I want us, as we think this morning, about what it is that we are hearing called to in John’s admonition, to consider what it means for us to respond with humility in a time of waiting. Because it’s not just about living our lives in our little bubbles in our echo chambers in a better, more Christ-centered way. But humility, humility is also, when we embrace it fully, a call to action, a call to life lived in the public square.

Later on in the Rule of Saint Benedict and then in the Benedictine tradition, we have this concept of fidelity that gets developed. In Latin, conversio morum, a conversion of manners or a conversion of life. And it’s not just a conversion that happens. Our English doesn’t really do this very well—happens in a once-off situation where it’s done and we move on—but it is an eternal present, an ongoing conversion of life that happens every moment of every day, a constant process of living newly. As we talked about last week, that Benedictine adage that we always begin again.

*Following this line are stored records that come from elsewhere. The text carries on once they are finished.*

theorem powerOffCmd_kept (p : Nat) {z0 s : State} (hk : Kept z0 s) : Kept z0 (powerOffCmd p s) := by
  unfold powerOffCmd
  repeat' (first
    | with_reducible assumption
    | with_reducible apply dptEnd_kept
    | with_reducible apply quiesce_kept
    | with_reducible apply slotDown_kept
    | with_reducible apply Kept.ite
    | with_reducible apply Kept.foldl
    | with_reducible apply Kept.foldl_fst
    | intro _ _ _ _
    | intro _ _ _
    | intro _
    | (extract_lets +onlyGivenNames x; refine Kept.cut (t := x) ?_ ?_; (on_goal 1 => subst x); (on_goal 2 => (clear_value x; intro _)))
    | (extract_lets +onlyGivenNames x; clear_value x)
    | split
    | dsimp only
    | fail_if_no_progress (with_reducible apply Kept.parts))

theorem powerOnCmd_kept (p : Nat) {z0 s : State} (hk : Kept z0 s) : Kept z0 (powerOnCmd p s) := by
  unfold powerOnCmd
  repeat' (first
    | with_reducible assumption
    | with_reducible apply dptEnd_kept
    | with_reducible apply powerUp_kept
    | with_reducible apply slotOff_kept
    | with_reducible apply Kept.ite
    | with_reducible apply Kept.foldl
    | with_reducible apply Kept.foldl_fst
    | intro _ _ _ _
    | intro _ _ _
    | intro _
    | (extract_lets +onlyGivenNames x; refine Kept.cut (t := x) ?_ ?_; (on_goal 1 => subst x); (on_goal 2 => (clear_value x; intro _)))
    | (extract_lets +onlyGivenNames x; clear_value x)
    | split
    | dsimp only
    | fail_if_no_progress (with_reducible apply Kept.parts))

theorem dptHeld_kept (p op : Nat) {z0 s : State} (hk : Kept z0 s) : Kept z0 (dptHeld p op s) := by
  unfold dptHeld
  repeat' (first
    | with_reducible assumption
    | with_reducible apply cmdStart_kept
    | with_reducible apply powerOffCmd_kept
    | with_reducible apply powerOnCmd_kept
    | with_reducible apply Kept.ite
    | with_reducible apply Kept.foldl
    | with_reducible apply Kept.foldl_fst
    | intro _ _ _ _
    | intro _ _ _
    | intro _
    | (extract_lets +onlyGivenNames x; refine Kept.cut (t := x) ?_ ?_; (on_goal 1 => subst x); (on_goal 2 => (clear_value x; intro _)))
    | (extract_lets +onlyGivenNames x; clear_value x)
    | split
    | dsimp only
    | fail_if_no_progress (with_reducible apply Kept.parts))

theorem dptCmd_kept (w : Win) (p op : Nat) (act : State → State) {z0 s : State} (h_act : ∀ r t, Kept r t → Kept r (act t)) (hk : Kept z0 s) : Kept z0 (dptCmd w p op act s) := by
  unfold dptCmd
  repeat' (first
    | with_reducible assumption
    | with_reducible apply h_act
    | with_reducible apply cmdWrite_kept
    | with_reducible apply dptHeld_kept
    | with_reducible apply Kept.ite
    | with_reducible apply Kept.foldl
    | with_reducible apply Kept.foldl_fst
    | intro _ _ _ _
    | intro _ _ _
    | intro _
    | (extract_lets +onlyGivenNames x; refine Kept.cut (t := x) ?_ ?_; (on_goal 1 => subst x); (on_goal 2 => (clear_value x; intro _)))
    | (extract_lets +onlyGivenNames x; clear_value x)
    | split
    | dsimp only
    | fail_if_no_progress (with_reducible apply Kept.parts))

theorem dptFence_kept (p : Nat) {z0 s : State} (hk : Kept z0 s) : Kept z0 (dptFence p s) := by
  unfold dptFence
  repeat' (first
    | with_reducible assumption
    | with_reducible apply showPic_kept
    | with_reducible apply setPort_kept
    | with_reducible apply driveGone_kept
    | with_reducible apply dptEvt_kept
    | with_reducible apply Kept.ite
    | with_reducible apply Kept.foldl
    | with_reducible apply Kept.foldl_fst
    | intro _ _ _ _
    | intro _ _ _
    | intro _
    | (extract_lets +onlyGivenNames x; refine Kept.cut (t := x) ?_ ?_; (on_goal 1 => subst x); (on_goal 2 => (clear_value x; intro _)))
    | (extract_lets +onlyGivenNames x; clear_value x)
    | split
    | dsimp only
    | fail_if_no_progress (with_reducible apply Kept.parts))

end Sys2Proof.Machine
end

And I think it’s in that space then, in humility, that we are able to see the goodness of the world even in times of great brokenness. That we have someone like Calvin Coolidge, one of our least liked presidents, offering such a profound observation on the power of persistence and perseverance. When we consider anew what John is calling us to, the admonition against running away, the call to stay in the muck and the mire.

We have a call to be present. Prayerfully. Humbly. Committedly. To the needs and challenges that we face in the world around us. Even when things seem difficult. We have a call to stay. To await. And to work.

So friends, on this Second Sunday of Advent, as we continue this journey of awaiting, as we continue to seek the light and await the light in a time of darkness. May we hear this invitation to humility anew. Refresh our commitment to our call to walk with humility. And to ever more focus and center ourselves on the actions of compassion, love, and work of renewal that God is calling us into in this time and always. In the name of the Father, and of the Son, and of the Holy Spirit. Amen.